E.P.A. Pesticide Fact Sheet 

Name of Chemical:  Avermectin B1

Reason for Issuance:  Update - First Food Use (Cotton)

Date Issued:  May 1989

Fact Sheet Number:  89.1

                1. DESCRIPTION OF CHEMICAL

Generic Name:  Avermectin B1 [A mixture of avermectins containing > 80%
               avermectin B1a (5-0-dimethyl avermectin A1a) and < 20%
               avermectin B1b (5-0-demethyl-25-de(1-methylpropyl)-25-
               (1-methylethyl) avermectin A1a)]
Common Name:  None assigned

Trade Names:  Affirm, Agrimec, Avid, MK-936, Zephyr

Other Name:  Abamectin

EPA Shaughnessy Code:  0122804

Chemical Abstracts Service (CAS) Numbers:  65195-55-3 and

Year of Initial Registration:  1986

Pesticide Type:  Insecticide/Miticide

Chemical Family:  Avermectins (macrocylic lactones isolated from soil
                  organism Streptomyces avermitilis).
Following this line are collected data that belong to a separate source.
theorem outlierSplit : Claim.OutlierSplit := by
  intro s t o pa pc u x c p h
  refine ⟨fun e he hf => ?_, fun e ha he hf => ?_, fun hclear hp ha hc => ?_, fun k a b m hpa hpc hab hm => ?_⟩
  · exact traps_of (exec_osplit o s) h (osplitOp_first u hf he)
  · exact traps_of (exec_osplit o s) h (osplitOp_second u hf ha he)
  · have hwake : (issuedThread u s t).wake = t.wake := by
      obtain ⟨full, part, wear, hv⟩ := issuedThread_eq u s t
      rw [hv]
    have hdone := osplit_completes h hclear hp ha hc
    simp only [woken, codeArms, ← any_or_any] at hdone
    rw [← hwake]
    exact hdone
  · subst hpa hpc
    exact splitTiles_values hab k s hm

end Sys2Proof.OutlierSplit

namespace Sys2Proof.Machine

/-- Settles O49, part by part: precision and duplication, amax registers, accumulator tiles, OSPLIT. -/
theorem matrixRegisters : Obligations.MatrixRegisters :=
  ⟨precisionAndMap, amaxRegisters, accumulatorAccess, OutlierSplit.outlierSplit⟩

end Sys2Proof.Machine

/-! What the integer operations compute (O31 to O34; R49 to R54): each operation of the model against the arithmetic that its
rule writes. -/

namespace Sys2Proof.Machine

/-! ### Sums, products and shifts (R49, R50) -/

theorem add_eq_ofNat (b c : Word) : b + c = BitVec.ofNat 32 (b.toNat + c.toNat) := by simp [BitVec.ofNat_add]

theorem add_wordOf (a : Word) (x : Int) : a + wordOf x = BitVec.ofInt 32 (a.toInt + x) := by
  rw [BitVec.ofInt_add, BitVec.ofInt_toInt, wordOf]

theorem sub_eq_ofInt (b c : Word) : b - c = BitVec.ofInt 32 (b.toNat - c.toNat : Int) := by
  rw [eq_comm, sub_eq_add_neg, BitVec.ofInt_add, BitVec.ofInt_neg, sub_eq_add_neg]
  simp

theorem mul_eq_ofInt (b c : Word) : b * c = BitVec.ofInt 32 (b.toInt * c.toInt) := by simp [BitVec.ofInt_mul]

theorem shlWord_eq_ofNat (b c : Word) : shlWord b c = BitVec.ofNat 32 (b.toNat * 2 ^ (c.toNat % 32)) :=
  BitVec.eq_of_toNat_eq (by simp [shlWord, amount, Nat.shiftLeft_eq])

theorem shrWord_eq_ofNat (b c : Word) : shrWord b c = BitVec.ofNat 32 (b.toNat / 2 ^ (c.toNat % 32)) := by
  have hlt : b.toNat / 2 ^ (c.toNat % 32) < 2 ^ 32 := (Nat.div_le_self _ _).trans_lt b.isLt
  refine BitVec.eq_of_toNat_eq ?_
  rw [BitVec.toNat_ofNat, Nat.mod_eq_of_lt hlt, shrWord, amount, BitVec.toNat_ushiftRight, Nat.shiftRight_eq_div_pow]

theorem sraWord_eq_ofInt (b c : Word) : sraWord b c = BitVec.ofInt 32 (b.toInt / 2 ^ (c.toNat % 32)) := by
  simp [sraWord, amount, BitVec.sshiftRight, Int.shiftRight_eq_div_pow]

/-! ### Division (R51) -/

theorem eq_minWord_iff (b : Word) : b = 0x80000000 ↔ b.toInt = -2 ^ 31 := BitVec.toInt_inj.symm

theorem eq_allOnes_iff (c : Word) : c = 0xFFFFFFFF ↔ c.toInt = -1 := BitVec.toInt_inj.symm

/-- The three steps of a signed division. -/
theorem divS_eq (b c : Word) :
    divS b c =
      if c = 0 then (0xFFFFFFFF, b) else if b.toInt = -2 ^ 31 ∧ c.toInt = -1 then (0x80000000, 0)
      else (BitVec.ofInt 32 (b.toInt.tdiv c.toInt), BitVec.ofInt 32 (b.toInt.tmod c.toInt)) := by
  simp only [divS, Bool.and_eq_true, decide_eq_true_eq, eq_minWord_iff, eq_allOnes_iff, wordOf]

theorem divS_identity (b c : Word) : b = (divS b c).1 * c + (divS b c).2 := by
  rw [divS]
  split
  case isTrue hzero => simp [hzero]
  case isFalse =>
    split
    case isTrue hover =>
      obtain ⟨rfl, rfl⟩ : b = 0x80000000 ∧ c = 0xFFFFFFFF := by simpa using hover
      decide
    case isFalse =>
      calc b = BitVec.ofInt 32 (b.toInt.tdiv c.toInt * c.toInt + b.toInt.tmod c.toInt) := by
            rw [Int.tdiv_mul_add_tmod, BitVec.ofInt_toInt]
        _ = wordOf (b.toInt.tdiv c.toInt) * c + wordOf (b.toInt.tmod c.toInt) := by
            rw [BitVec.ofInt_add, BitVec.ofInt_mul, BitVec.ofInt_toInt, wordOf, wordOf]

theorem divU_identity (b c : Word) : b = (divU b c).1 * c + (divU b c).2 := by
  rw [divU]
  split
  case isTrue hzero => simp [hzero]
  case isFalse =>
    calc b = BitVec.ofNat 32 (b.toNat / c.toNat * c.toNat + b.toNat % c.toNat) := by
          rw [Nat.div_add_mod', BitVec.ofNat_toNat, BitVec.setWidth_eq]
      _ = BitVec.ofNat 32 (b.toNat / c.toNat) * c + BitVec.ofNat 32 (b.toNat % c.toNat) := by
          rw [BitVec.ofNat_add, BitVec.ofNat_mul, BitVec.ofNat_toNat 32 c, BitVec.setWidth_eq]

/-! ### Relations, minima and maxima (R51, R54) -/

theorem relLt_eq_decide (b c : Word) : relLt b c = decide (b.toInt < c.toInt) := BitVec.slt_eq_decide
theorem relLtu_eq_decide (b c : Word) : relLtu b c = decide (b.toNat < c.toNat) := BitVec.ult_eq_decide
theorem relLe_eq_decide (b c : Word) : relLe b c = decide (b.toInt ≤ c.toInt) := BitVec.sle_eq_decide
theorem relLeu_eq_decide (b c : Word) : relLeu b c = decide (b.toNat ≤ c.toNat) := BitVec.ule_eq_decide

theorem minS_eq_ofInt (b c : Word) : minS b c = BitVec.ofInt 32 (min b.toInt c.toInt) := by
  simp only [minS, relLt_eq_decide, decide_eq_true_eq, min_comm b.toInt, min_def_lt, apply_ite (BitVec.ofInt 32),
    BitVec.ofInt_toInt]

theorem maxS_eq_ofInt (b c : Word) : maxS b c = BitVec.ofInt 32 (max b.toInt c.toInt) := by
  simp only [maxS, relLt_eq_decide, decide_eq_true_eq, max_def_lt, apply_ite (BitVec.ofInt 32),
    BitVec.ofInt_toInt]

theorem minU_eq_ofNat (b c : Word) : minU b c = BitVec.ofNat 32 (min b.toNat c.toNat) := by
  simp only [minU, relLtu_eq_decide, decide_eq_true_eq, min_comm b.toNat, min_def_lt, apply_ite (BitVec.ofNat 32),
    BitVec.ofNat_toNat, BitVec.setWidth_eq]

theorem maxU_eq_ofNat (b c : Word) : maxU b c = BitVec.ofNat 32 (max b.toNat c.toNat) := by
  simp only [maxU, relLtu_eq_decide, decide_eq_true_eq, max_def_lt, apply_ite (BitVec.ofNat 32),
    BitVec.ofNat_toNat, BitVec.setWidth_eq]

/-! ### Bits (R52, R53) -/

/-- How far a test holds from 0 on, below a bound. -/
theorem length_takeWhile_range {p : Nat → Bool} {n k : Nat} (hk : k ≤ n) (hlt : ∀ i < k, p i = true)
    (hstop : k < n → p k = false) : ((List.range n).takeWhile p).length = k := by
  obtain ⟨m, rfl⟩ := Nat.exists_eq_add_of_le hk
  rw [List.range_add, List.takeWhile_append_of_pos (by simpa using hlt)]
  cases m with
  | zero => simp
  | succ m => simp [List.range_succ_eq_map, hstop (by omega)]

/-- The bits above the logarithm are 0, and the bit at it is 1. -/
theorem clzWord_eq_takeWhile (b : Word) :
    clzWord b = BitVec.ofNat 32 ((List.range 32).takeWhile fun k => !b.getLsbD (31 - k)).length := by
  rw [clzWord]
  split
  case isTrue hzero =>
    rw [length_takeWhile_range le_rfl (by simp [hzero]) (by simp)]
    rfl
  case isFalse hne =>
    have hn : b.toNat ≠ 0 := fun h => hne (BitVec.eq_of_toNat_eq h)
    have hlog : b.toNat.log2 < 32 := (Nat.log2_lt hn).mpr b.isLt
    rw [length_takeWhile_range (k := 31 - b.toNat.log2) (by omega)]
    · intro i hi
      have hhigh : b.toNat < 2 ^ (31 - i) := (Nat.log2_lt hn).mp (by omega)
      rw [BitVec.getLsbD, Nat.testBit_lt_two_pow hhigh, Bool.not_false]
    · intro _
      have htop : 31 - (31 - b.toNat.log2) = b.toNat.log2 := by omega
      rw [htop, BitVec.getLsbD, Nat.testBit_log2 hn, Bool.not_true]

theorem ctzFrom_eq_takeWhile (k n : Nat) (b : Word) :
    ctzFrom k n b = BitVec.ofNat 32 (n + ((List.range k).takeWhile fun j => !b.getLsbD (n + j)).length) := by
  induction k generalizing n with
  | zero => rfl
  | succ k ih =>
    rw [ctzFrom, ih, List.range_succ_eq_map, List.takeWhile_cons]
    cases h : b.getLsbD n
    · simp only [Bool.not_false, if_true, List.takeWhile_map, List.length_cons, List.length_map,
        Function.comp_def, Nat.succ_eq_add_one, ← Nat.add_assoc, Nat.add_right_comm n 1]
      rfl
    · simp

theorem ctzWord_eq_takeWhile (b : Word) :
    ctzWord b = BitVec.ofNat 32 ((List.range 32).takeWhile fun k => !b.getLsbD k).length := by
  simpa only [ctzWord, Nat.zero_add] using ctzFrom_eq_takeWhile 32 0 b

theorem getLsbD_brevWord (b : Word) (i : Nat) (hi : i < 32) : (brevWord b).getLsbD i = b.getLsbD (31 - i) := by
  rw [brevWord, BitVec.getLsbD_reverse, BitVec.getMsbD, decide_eq_true hi, Bool.true_and]

theorem rotWord_eq_or (b c : Word) : rotWord b c = b <<< (c.toNat % 32) ||| b >>> (32 - c.toNat % 32) := by
  rw [rotWord, amount, BitVec.rotateLeft_def, Nat.mod_mod]

theorem wordOf_sextNat (n : Nat) (a : Word) : wordOf (sextNat n a.toNat) = (a.setWidth n).signExtend 32 := by
  rw [sextNat, BitVec.ofNat_toNat, wordOf, BitVec.signExtend]

theorem ofNat_mod_two_pow (n : Nat) (a : Word) : BitVec.ofNat 32 (a.toNat % 2 ^ n) = (a.setWidth n).setWidth 32 := by
  rw [← BitVec.ofNat_toNat 32 (a.setWidth n), BitVec.toNat_setWidth]

end Sys2Proof.Machine

/-! What the integer, compare, flag and control instructions leave (O6, O31 to O34): the shape of each over its
operation. -/

namespace Sys2Proof.Machine

/-! ### The shapes, with a result written another way -/

theorem GivesT.congr {mk : ShT → Instr} {paged : Bool} {f g : Word → Word → Word} (h : GivesT mk paged f)
    (hfg : ∀ b c, f b c = g b c) : GivesT mk paged g := funext₂ hfg ▸ h

theorem GivesU.congr {mk : ShU → Instr} {paged : Bool} {f g : Word → Word} (h : GivesU mk paged f)
    (hfg : ∀ b, f b = g b) : GivesU mk paged g := funext hfg ▸ h

theorem GivesI.congr {mk : ShI → Instr} {paged : Bool} {f g : Word → Imm → Word} (h : GivesI mk paged f)
    (hfg : ∀ a imm, f a imm = g a imm) : GivesI mk paged g := funext₂ hfg ▸ h

theorem GivesK.congr {mk : ShK → Instr} {f g : Word → Word → Bool} (h : GivesK mk f)
    (hfg : ∀ b c, f b c = g b c) : GivesK mk g := funext₂ hfg ▸ h

/-- The effect of shape I. -/
theorem gives_I (mk : ShI → Instr) (paged : Bool) (f : Word → Imm → Word)
    (he : ∀ o s, exec (mk o) s = runI paged o (fun a => f a o.imm) s) : GivesI mk paged f := fun s t o h =>
  effect_ok_of (mk o) _ _ s t _ _ (he o s) h (fun _ _ _ => rfl) (by simp)

/-! ### Page 0 (R49) -/

theorem pageZeroArithmetic : Claim.PageZeroArithmetic :=
  ⟨(gives_T .add false (· + ·) fun _ _ => rfl).congr add_eq_ofNat,
    (gives_T .sub false (· - ·) fun _ _ => rfl).congr sub_eq_ofInt,
    gives_T .and false _ fun _ _ => rfl,
    gives_T .or false _ fun _ _ => rfl,
    gives_T .xor false _ fun _ _ => rfl,
    gives_T .andn false _ fun _ _ => rfl,
    (gives_T .shl false shlWord fun _ _ => rfl).congr shlWord_eq_ofNat,
    (gives_T .shr false shrWord fun _ _ => rfl).congr shrWord_eq_ofNat,
    (gives_T .sra false sraWord fun _ _ => rfl).congr sraWord_eq_ofInt,
    (gives_T .mul false (· * ·) fun _ _ => rfl).congr mul_eq_ofInt,
    gives_U .mov false _ fun _ _ => rfl,
    fun _ => rfl, fun _ => rfl⟩

/-- Settles O31: each instruction is its shape over one operation, whose result is the one R49 writes. -/
theorem integerArithmetic : Obligations.IntegerArithmetic := pageZeroArithmetic

/-! ### Immediates (R50) and bit instructions (R52, R53) -/

theorem pageZeroImmediates : Claim.PageZeroImmediates :=
  ⟨(gives_I .addi false (fun a imm => a + wordOf (imm.value 5)) fun _ _ => rfl).congr fun _ _ => add_wordOf _ _,
    gives_I .andi false _ fun _ _ => rfl,
    (gives_I .shli false (fun a imm => shlWord a (imm.raw.setWidth 32)) fun _ _ => rfl).congr fun _ _ => by
      rw [shlWord_eq_ofNat, BitVec.setWidth_eq],
    (gives_I .shri false (fun a imm => shrWord a (imm.raw.setWidth 32)) fun _ _ => rfl).congr fun _ _ => by
      rw [shrWord_eq_ofNat, BitVec.setWidth_eq],
    (gives_I .srai false (fun a imm => sraWord a (imm.raw.setWidth 32)) fun _ _ => rfl).congr fun _ _ => by
      rw [sraWord_eq_ofInt, BitVec.setWidth_eq],
    fun s t o h => effect_ok_of (.movi o) _ _ s t _ _ rfl h (fun _ _ _ => rfl) rfl⟩

theorem bitInstructions : Claim.BitInstructions :=
  ⟨(gives_U .clz true clzWord fun _ _ => rfl).congr clzWord_eq_takeWhile,
    (gives_U .ctz true ctzWord fun _ _ => rfl).congr ctzWord_eq_takeWhile,
    gives_U .popc true popWord fun _ _ => rfl,
    ⟨brevWord, getLsbD_brevWord, gives_U .brev true brevWord fun _ _ => rfl⟩,
    (gives_I .sext true (fun a imm => wordOf (sextNat (Imm.width imm) a.toNat)) fun _ _ => rfl).congr fun a imm =>
      wordOf_sextNat (Imm.width imm) a,
    (gives_I .zext true (fun a imm => BitVec.ofNat 32 (a.toNat % 2 ^ Imm.width imm)) fun _ _ => rfl).congr fun a imm =>
      ofNat_mod_two_pow (Imm.width imm) a,
    (gives_T .rot true rotWord fun _ _ => rfl).congr rotWord_eq_or,
    fun _ => rfl, fun _ => rfl⟩

/-- Settles O32: the immediates by the operations of page 0, the counts of zeros by the bits around the logarithm and by
the scan from bit 0. -/
theorem immediates : Obligations.Immediates := ⟨pageZeroImmediates, bitInstructions⟩

/-! ### Arithmetic of page 1 (R51) -/

theorem divisionResults : Claim.DivisionResults :=
  ⟨(gives_T .div true (fun b c => (divS b c).1) fun _ _ => rfl).congr fun b c => by
      simp only [divS_eq, apply_ite Prod.fst],
    (gives_T .rem true (fun b c => (divS b c).2) fun _ _ => rfl).congr fun b c => by
      simp only [divS_eq, apply_ite Prod.snd],
    (gives_T .divu true (fun b c => (divU b c).1) fun _ _ => rfl).congr fun b c => by
      simp only [divU, apply_ite Prod.fst],
    (gives_T .remu true (fun b c => (divU b c).2) fun _ _ => rfl).congr fun b c => by
      simp only [divU, apply_ite Prod.snd]⟩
U.S. Producers:  Merck and Co., Inc.


Application Sites
     Control of imported fire ants on turf, lawns, and other non-crop 
areas; control of mites and other insects on shadehouse, greenhouse, ant 
field-grown flowers, foliage plants, and other ornamentals, and on 

Type of Formulations
     0.011% insecticide bait, 2.0% Spray (0.15% EC), 70% technical.

Method of Application
     Bait broadcast (ground or air application) and individual mound to 
mound treatment (fire ants).  Foliar spray (ground application) mixed 
with water for use on field grown flowers, foliage plants and 
ornamentals.  Foliar spray (ground or air application) mixed with water 
for use on cotton.

Rates of Application
     For Fire Ants - Use rate is 50mg active ingredient (ai) per acre 
(1 pound (lb) product/acre); 
     For Field Grown Flowers and Ornamentals - use rate is 0.005 to 0.01 
lb ai/acre (4 to 8 oz product/acre); 
     For Cotton - Use rate is 0.01 to 0.02 lb ai/acre (8 to 16 oz 
product/acre) and 3 applications per season.

Usual Carriers:  Pregelled defatted corn grit carrier and water.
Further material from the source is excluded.